I received an answer to my questions tweeted at the Colombian National Institute of Health asking why Colombia's Zika virus (ZIKV) data had been revised downward. Was it simply data cleaning? How did it happen? Why now? As you can see from the drop in weekly figures (that last red bar), it was a quite a cleanup if so - a drop in 5,000 cases!
Graph No. 1. The cumulative curve of suspected ZVD cases
(pink circles, left-hand axis) and the change in suspected ZVD case
numbers when compared to the preceding week's total
(red bars, right-hand axis) including the original
epidemiological week No. 28 data. Data from [1].
Click on graph to enlarge.

Graph No.2. The cumulative curve of confirmed ZIKV infections 
(lilac circles, left-hand axis) and the change in confirmed ZIKV infection 
numbers when compared to the preceding week's total 
(purple bars, right-hand axis). Now added the reported umber of microcephaly cases 
confirmed as ZIKV infected (yellow bars, right-hand axis) including the original 
epidemiological week No. 28 data. To account for adjustments 
that take cases away when there is no weekly case growth, a negative 
value - the y-axes now allow for negative values. Data from [1]. 
Click on graph to enlarge.










































Dr Fernando Ruiz, the Deputy Minister of Public Health and Service Delivery Colombia kindly engaged me on Twitter, telling me that each week their data get adjusted to account for current and former week's lags. I sent him Graph 1 above to try and reiterate that this past epidemiological week had been a bit different than any other this year. When he bounced some numbers at me something seemed weird - these were different from what I'd recorded. 

Sure enough, my spreadsheet no longer matched up with the numbers I'd harvested on Sunday morning (my time, AEST) from the Week No.28 Colombian Epidemiological Bulletin.
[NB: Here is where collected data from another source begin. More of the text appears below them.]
theorem upperLanesZero_iff_bits (a : Word) (n : Lane) :
    UpperLanesZero a n ↔ ∀ i, laneOffset n ≤ i → a.getLsbD i = false := by
  unfold UpperLanesZero
  constructor
  · intro h i hi
    have hbit := congrArg (fun w => w.getLsbD (i - laneOffset n)) h
    simpa [-BitVec.getLsbD_eq_getElem, Nat.add_sub_cancel' hi] using hbit
  · intro h
    apply BitVec.eq_of_getLsbD_eq
    intro i _
    rw [BitVec.getLsbD_ushiftRight, h _ (Nat.le_add_right ..), BitVec.getLsbD_zero]

theorem upperLanesZero_zero (n : Lane) : UpperLanesZero 0#32 n :=
  (upperLanesZero_iff_bits _ n).mpr fun _ _ => BitVec.getLsbD_zero

/-- Merging a byte that does not complete the group fills lane `n` and leaves the lanes from `n + 1` on zero. -/
theorem UpperLanesZero.or_place {a : Word} {n : Lane} (ha : UpperLanesZero a n) (hn : n ≠ 3#2) (b : Byte) :
    UpperLanesZero (a ||| place b n) (n + 1#2) := by
  rw [upperLanesZero_iff_bits] at ha ⊢
  intro i hi
  rw [laneOffset_add_one hn] at hi
  rw [BitVec.getLsbD_or, ha i (by omega), place_getLsbD_above b n i hi, Bool.or_false]

/-- Lane `n` itself is zero. -/
theorem UpperLanesZero.lane_self {a : Word} {n : Lane} (ha : UpperLanesZero a n) : lane a n = 0#8 := by
  rw [lane, ha, BitVec.setWidth_zero]

/-- Every lane number is at most 3, so bits 31:24 are always zero. -/
theorem UpperLanesZero.extract_top {a : Word} {n : Lane} (ha : UpperLanesZero a n) :
    a.extractLsb' 24 8 = 0#8 := by
  rw [upperLanesZero_iff_bits] at ha
  apply BitVec.eq_of_getLsbD_eq
  intro i _
  have hle := laneOffset_le n
  rw [BitVec.getLsbD_extractLsb', ha _ (by omega), Bool.and_false, BitVec.getLsbD_zero]

theorem UpperLanesZero.eq_zero {a : Word} (ha : UpperLanesZero a 0#2) : a = 0#32 := by
  simpa [UpperLanesZero, laneOffset] using ha

/-! ## Every command, edge and step keeps the invariant -/

theorem groupAfter_keeps_upperLanesZero (i : Instr) {a : Word} {n : Lane} (ha : UpperLanesZero a n) :
    UpperLanesZero (groupAfter i a n).1 (groupAfter i a n).2 := by
  cases i with
  | push b | encb b =>
    by_cases hn : n = 3#2
    · simpa [groupAfter, hn] using upperLanesZero_zero 0#2
    · simpa [groupAfter, hn] using ha.or_place hn b
  | flush | encf => exact upperLanesZero_zero 0#2
  | nop | unpack _ | lane _ _ | fwd _ | inv _ | decw _ | reservedD | reservedE | reservedF => exact ha

theorem edgeGroup_keeps_upperLanesZero (p : InPins) {a : Word} {n : Lane} (ha : UpperLanesZero a n) :
    UpperLanesZero (edgeGroup p a n).1 (edgeGroup p a n).2 := by
  unfold edgeGroup
  split
  · exact upperLanesZero_zero 0#2
  · exact groupAfter_keeps_upperLanesZero p.command ha

/-- Settles O3: a step sets the registers to what the clock edge leaves of them (`step_eq`), and the only edge that
writes a non-zero accumulator, an incomplete PUSH or ENCB, raises `cnt` past the lane it fills. -/
theorem everyStepKeepsLaneInvariant : Obligations.EveryStepKeepsLaneInvariant := by
  intro s s' hs hstep
  rw [step_eq, Host.Outcome.next.injEq] at hstep
  subst hstep
  exact edgeGroup_keeps_upperLanesZero s.drivenPins hs

/-- Settles O4: lane `cnt` is zero before the OR, and the placed byte is zero in every other lane. -/
theorem invariantMakesOrALaneWrite : Obligations.InvariantMakesOrALaneWrite := by
  intro s b hs
  rw [State.inv_iff_upperLanesZero] at hs
  refine ⟨hs.extract_top, fun hcnt => (hcnt ▸ hs).eq_zero, ?_, fun k hk => ?_⟩
  · rw [lane_or, hs.lane_self, lane_place_same, BitVec.zero_or]
  · rw [lane_or, lane_place_of_ne b hk, BitVec.or_zero]

/-- Settles O2: the reset accumulator is zero. -/
theorem resetStateMeetsLaneInvariant : Obligations.ResetStateMeetsLaneInvariant :=
  upperLanesZero_zero State.reset.cnt

end Sys2Proof.Machine
end

section
/-! What decides a step and a run: the registers and the pins, nothing else (10_state.md R24 to R27, R30). -/

namespace Sys2Proof.Machine

theorem clockEdge_of_rst (s : State) {p : InPins} (h : p.rst = true) : clockEdge p s = .next s.resetStep := by
  rw [clockEdge, if_pos h]

/-- Settles O1: an edge with `rst = 1` is a reset step. -/
theorem resetClearsBothRegisters : Obligations.ResetClearsBothRegisters :=
  ⟨rfl, rfl, fun s _ h => ⟨s.resetStep, clockEdge_of_rst s h, rfl, rfl⟩⟩

/-- Settles O7: by `step_eq` a step is an update of the registers and one emitted result. -/
theorem everyStepCompletesWithOneResult : Obligations.EveryStepCompletesWithOneResult := fun s =>
  ⟨_, edgeResult s.drivenPins s.acc s.cnt, step_eq s, rfl, rfl, State.outPins_emit _ _⟩

/-- Settles O8: in `step_eq` the new registers and the result are functions of `acc`, `cnt` and the driven pins. -/
theorem stepDependsOnRegistersAndPinsOnly : Obligations.StepDependsOnRegistersAndPinsOnly := by
  intro s u hacc hcnt hpins
  have hgroup : edgeGroup s.drivenPins s.acc s.cnt = edgeGroup u.drivenPins u.acc u.cnt := by
    rw [hacc, hcnt, hpins]
  have hresult : edgeResult u.drivenPins u.acc u.cnt = edgeResult s.drivenPins s.acc s.cnt := by
    rw [hacc, hcnt, hpins]
  refine ⟨_, _, edgeResult s.drivenPins s.acc s.cnt, step_eq s, step_eq u, ?_, ?_, rfl, rfl, rfl, ?_⟩
  · exact congrArg Prod.fst hgroup
  · exact congrArg Prod.snd hgroup
  · rw [hresult, State.emit_results, State.setGroup_results, State.afterEdge_results]

/-! ## Commands that leave the group alone -/

theorem groupAfter_of_leavesGroup {i : Instr} (h : i.leavesGroup = true) (a : Word) (n : Lane) :
    groupAfter i a n = (a, n) := by
  cases i with
  | push _ | flush | encb _ | encf => exact absurd h Bool.false_ne_true
  | nop | unpack _ | lane _ _ | fwd _ | inv _ | decw _ | reservedD | reservedE | reservedF => rfl

/-- The result of such a command is the one it has at the start of a text. -/
theorem resultOf_of_leavesGroup {i : Instr} (h : i.leavesGroup = true) (a : Word) (n : Lane) :
    resultOf i a n = resultOf i 0#32 0#2 := by
  cases i with
  | push _ | flush | encb _ | encf => exact absurd h Bool.false_ne_true
  | nop | unpack _ | lane _ _ | fwd _ | inv _ | decw _ | reservedD | reservedE | reservedF => rfl

theorem exec_of_leavesGroup {i : Instr} (h : i.leavesGroup = true) (s : State) :
    exec i s = .next (s.emit (resultOf i 0#32 0#2)) := by
  rw [exec_eq, groupAfter_of_leavesGroup h, resultOf_of_leavesGroup h]
  rfl

/-- Settles O11: the one result of the command is its result at the start of a text. -/
theorem otherCommandsNeitherReadNorWriteGroup : Obligations.OtherCommandsNeitherReadNorWriteGroup :=
  fun i h => ⟨resultOf i 0#32 0#2, exec_of_leavesGroup h⟩

/-! ## Runs -/

/-- Settles O59: `run_pins` and `Registers.run_eq` give both runs as the same functions of the registers, and these
functions compose over an append. -/
theorem registersAloneCarryARun : Obligations.RegistersAloneCarryARun := by
  constructor
  · intro s ps qs hpending
    exact ⟨_, _, Registers.run_eq s.toRegisters ps, resultsRun_length .., run_pins ps qs s hpending⟩
  · intro g ps qs
    refine ⟨_, _, _, _, Registers.run_eq g ps, Registers.run_eq _ qs, ?_⟩
    rw [Registers.run_eq, groupRun_append, resultsRun_append]

end Sys2Proof.Machine
end

section
/-! Presenting a command and what one step does with it (20_memory.md R41, 30_encoding.md R64): the decoder gives
back the command of a canonical word, and a step is the clock edge on the pins next in hand. -/

namespace Sys2Proof

/-- The decoder reads every command back from its canonical word (R64, R66). -/
@[simp] theorem decode_encode (i : Instr) : decode (encode i) = i := by
  cases i with
  | push b => exact (decode_append 0x1#4 _).trans (congrArg Instr.push (byteField_append 0x1#4 0#24 b))
  | encb b => exact (decode_append 0xA#4 _).trans (congrArg Instr.encb (byteField_append 0xA#4 0#24 b))
  | lane k w =>
    refine (decode_append (0b01#2 ++ k) w).trans ?_
    rcases Machine.lane_cases k with rfl | rfl | rfl | rfl <;> rfl
  | nop => exact decode_append 0x0#4 0#32
  | flush => exact decode_append 0x2#4 0#32
  | unpack w => exact decode_append 0x3#4 w
  | fwd w => exact decode_append 0x8#4 w
  | inv e => exact decode_append 0x9#4 e
  | encf => exact decode_append 0xB#4 0#32
  | decw e => exact decode_append 0xC#4 e
  | reservedD => exact decode_append 0xD#4 0#32
  | reservedE => exact decode_append 0xE#4 0#32
  | reservedF => exact decode_append 0xF#4 0#32

namespace Machine

@[simp] theorem edgeGroup_present (c : Cmd) (a : Word) (n : Lane) :
    edgeGroup (.present c) a n = groupAfter (decode c) a n := rfl

@[simp] theorem edgeResult_present (c : Cmd) (a : Word) (n : Lane) :
    edgeResult (.present c) a n = resultOf (decode c) a n := rfl

theorem presentAll_cons (i : Instr) (is : List Instr) :
    presentAll (i :: is) = .present (encode i) :: presentAll is := rfl

@[simp] theorem presentAll_length (is : List Instr) : (presentAll is).length = is.length := by
  simp [presentAll]

/-! ## One step, by what is next in hand -/

/-- A step takes the clock edge on the first pins in hand, with these used up. -/
theorem step_of_pending_cons {s : State} {p : InPins} {ps : List InPins} (h : s.pending = p :: ps) :
    step s = clockEdge p (s.setPending ps) := by
  simp [step, State.drivenPins, State.afterEdge, h]

/-- With nothing in hand a step is an idle edge, and nothing is used up. -/
theorem step_of_pending_nil {s : State} (h : s.pending = []) : step s = exec .nop s := by
  have hedge : s.afterEdge = s := by
    rw [State.afterEdge, h, List.tail_nil, ← h]
    rfl
  rw [step, State.drivenPins, h, hedge]
  rfl

/-- The clock edge, one branch for reset, a command and no command (R41). -/
theorem clockEdge_eq_ite (p : InPins) (s : State) :
    clockEdge p s = if p.rst then .next s.resetStep
      else if p.cmdValid then exec (decode p.cmd) s else exec .nop s := by
  rw [clockEdge, InPins.command, apply_ite (exec · s)]

theorem State.withFetchWord_of_lt (s : State) (nbits : Nat) {w : Nat} (h : w < 2 ^ 36) :
    s.withFetchWord nbits w = s.setPending (.present (BitVec.ofNat 36 w) :: s.pending) :=
  if_pos h

/-- The word placed is the very next one to be decoded and executed, in the state it was placed in. -/
theorem step_withFetchWord (s : State) (nbits : Nat) {w : Nat} (h : w < 2 ^ 36) :
    step (s.withFetchWord nbits w) = exec (decode (BitVec.ofNat 36 w)) s := by
  rw [State.withFetchWord_of_lt s nbits h, step_of_pending_cons (State.setPending_pending s _)]
  rfl

/-- Settles O6: `step_of_pending_cons` and `step_of_pending_nil` reduce a step to its clock edge, `step_withFetchWord`
is the placed word, and `decode_encode` gives the command of a canonical one. -/
theorem stepResetsRunsOrIdles : Obligations.StepResetsRunsOrIdles := by
  refine ⟨fun s p ps h => ?_, fun s => step_of_pending_nil, fun s nbits w => step_withFetchWord s nbits,
    fun s nbits i => ?_⟩
  · rw [step_of_pending_cons h, clockEdge_eq_ite]
  · rw [step_withFetchWord s nbits (encode i).isLt, BitVec.ofNat_toNat, BitVec.setWidth_eq, decode_encode]

end Machine
end Sys2Proof
end

section
/-! The output pins of a step (20_memory.md R41, R44, R45): they are those of its one result, and the command decides
the kind of the result. -/

namespace Sys2Proof.Machine

theorem Result.exists_word_of_wValid {r : Result} (h : r.pins.wValid = true) : ∃ v, r = .word v := by
  cases r with
  | word v => exact ⟨v, rfl⟩
  | silent | lanes _ _ | illegalCommand _ => exact absurd h Bool.false_ne_true

theorem Result.exists_lanes_of_bValid {r : Result} (h : r.pins.bValid ≠ 0#4) : ∃ m d, r = .lanes m d := by
  cases r with
  | lanes m d => exact ⟨m, d, rfl⟩
  | silent | word _ | illegalCommand _ => exact absurd rfl h

/-! ## The kind of a command's result -/

/-- Only PUSH, FLUSH, FWD, INV, ENCB and ENCF answer a word (R44). -/
theorem command_of_resultOf_word {i : Instr} {a v : Word} {n : Lane} (h : resultOf i a n = .word v) :
    (∃ b, i = .push b) ∨ i = .flush ∨ (∃ w, i = .fwd w) ∨ (∃ e, i = .inv e) ∨ (∃ b, i = .encb b) ∨ i = .encf := by
  cases i with
  | push _ | flush | fwd _ | inv _ | encb _ | encf => simp
  | nop | unpack _ | lane _ _ | decw _ | reservedD | reservedE | reservedF => cases h

/-- Only UNPACK, LANE and DECW answer byte lanes (R45). -/
theorem command_of_resultOf_lanes {i : Instr} {a d : Word} {n : Lane} {m : LaneMask}
    (h : resultOf i a n = .lanes m d) : (∃ w, i = .unpack w) ∨ (∃ k w, i = .lane k w) ∨ (∃ e, i = .decw e) := by
  cases i with
  | unpack _ | lane _ _ | decw _ => simp
  | push _ | flush | encb _ | encf =>
    simp only [resultOf] at h
    split at h <;> cases h
  | nop | fwd _ | inv _ | reservedD | reservedE | reservedF => cases h

/-- The pins after a command are those of its result. -/
theorem outPins_of_exec {i : Instr} {s t : State} (h : exec i s = .next t) :
    t.outPins = (resultOf i s.acc s.cnt).pins := by
  rw [exec_eq, Host.Outcome.next.injEq] at h
  rw [← h, State.outPins_emit]

/-- Settles O10: the strobe tells the kind of the result, and the kind of the result tells the command. -/
theorem whichCommandsEmitWordsOrBytes : Obligations.WhichCommandsEmitWordsOrBytes := by
  intro i s t hexec
  rw [outPins_of_exec hexec]
  constructor
  · intro h
    obtain ⟨v, hv⟩ := Result.exists_word_of_wValid h
    exact command_of_resultOf_word hv
  · intro h
    obtain ⟨m, d, hmd⟩ := Result.exists_lanes_of_bValid h
    exact command_of_resultOf_lanes hmd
Weird. My usual first reaction - it's all my fault. Had I been daydreaming when I copied the numbers across? Had my Excel formulae betrayed me (never!)? Had the kids edited my blog? Had the cat sneakily deleted and typed a few figures. Had I had a small cerebral incident? Am I having one now?

Am I doomed to never know the answer?

Thankfully, @FluTrackers had a post from @thelonevirologi including charts and numbers from the Colombian data and sure enough a key figure was there that was common to both our datasets - but no longer anywhere to be found on the Colombian bulletin - 7 166 confirmed laboratory cases. And, coming to the rescue of my sanity, @thelonevirologi still had the original PDF - the data had indeed been released wrongly and then corrected and re-released by the National Institute of Health. Phew.

Public data are volatile

This really is a stark reminder that public data are volatile and can change. 
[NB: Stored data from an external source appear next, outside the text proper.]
-- ==== Sys2Proof/Syntax.lean ====
section
/-! DEFINITION. The eight operations of the stream, one constructor per row of
spec/opcode_table.json, with the fields their formats hold (spec/30_encoding.md R71 to R74). -/

namespace Sys2Proof

/-- The three kinds of record of the stream grammar (spec/30_encoding.md R70). Which one is read next
is decided by the phase alone, never by the bytes. -/
inductive Record where
  | header
  | chunk
  | trailer
deriving DecidableEq, Repr

/-- The operations. Fields are held as the stream holds them, biases not yet removed (R78). -/
inductive Instr where
  /-- `HDR`, format `H14`: the four magic bytes, width, height (big-endian), channels, colorspace. A
  record with a wrong magic or channel count still is this operation; it faults when executed. -/
  | hdr (magic width height : Word32) (channels colorspace : Byte)
  /-- `RGB`, format `LIT3`. -/
  | rgb (r g b : Byte)
  /-- `RGBA`, format `LIT4`. -/
  | rgba (r g b a : Byte)
  /-- `INDEX`, format `T6` with tag 0: the cache slot. -/
  | index (v : BitVec 6)
  /-- `DIFF`, format `D222`: the three fields, each a delta biased by 2. -/
  | diff (fr fg fb : BitVec 2)
  /-- `LUMA`, format `L644`: green delta biased by 32, red and blue relative to it biased by 8. -/
  | luma (fg : BitVec 6) (frg fbg : BitVec 4)
  /-- `RUN`, format `T6` with tag 3: the run length minus 1. -/
  | run (v : BitVec 6)
  /-- `END`, format `E8`: the eight bytes read at the trailer's place, first byte most significant.
  Eight bytes other than the trailer still are this operation; it faults when executed. -/
  | endOp (bytes : BitVec 64)
deriving DecidableEq, Repr

/-- The kind of record an operation is (spec/30_encoding.md R71, column "Selected by"). -/
def Instr.record : Instr → Record
  | .hdr .. => .header
  | .rgb .. | .rgba .. | .index .. | .diff .. | .luma .. | .run .. => .chunk
  | .endOp .. => .trailer

/-- The length of an operation in bytes (spec/30_encoding.md R71; spec/10_state.md R16). -/
def Instr.length : Instr → Nat
  | .hdr .. => 14
  | .rgb .. => 4
  | .rgba .. => 5
  | .index .. => 1
  | .diff .. => 1
  | .luma .. => 2
  | .run .. => 1
  | .endOp .. => 8

end Sys2Proof
end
Sometimes that change may not be identified by the publisher - no version numbering and no note to say what changed and why. Simple stuff to add, but sometimes completely absent. 

We bloggers, who live in the 'grey literature' world (and rarely attract citations from the scientific literature), may be better at understanding the need to own our changes and mistakes. We often try to correct them in a way that is obvious to those who use or even rely on our information. This is just good practice.

And what about Colombia's ZIKV numbers this week?

As to the updated ZIKV figures from Colombia, the revised versions show that clinically suspect ZIKV disease cases do in fact continue to rise (+933) and that there were 22 more confirmed cases among pregnant women added this past week. No general ZIKV disease confirmations were reported after the 176 from last week and no new cases of ZIKV-associated microcephaly were added this week after 4 consecutive weeks of growth. Perhaps this is one of those laboratory 'off weeks'.

Colombia notes that it expects ZIKV-related microcephaly cases to increase in September and October 2016 as more pregnant women come to term.[2] A nearly 8% increase in (known) miscarriages has already been reported in Colombia but no rise in the use of abortion clinics which might otherwise "hide" the congenital impact of ZIKV infection not registered as microcephaly.[3] 

Given these ZIKV infections are still being suspected and detected, it seems very strange that Colombia picked now to declare it's epidemic over.[2] For certain, numbers have been slowing each week for at least 6 weeks but they are still being reported (perhaps just lagging older results?). 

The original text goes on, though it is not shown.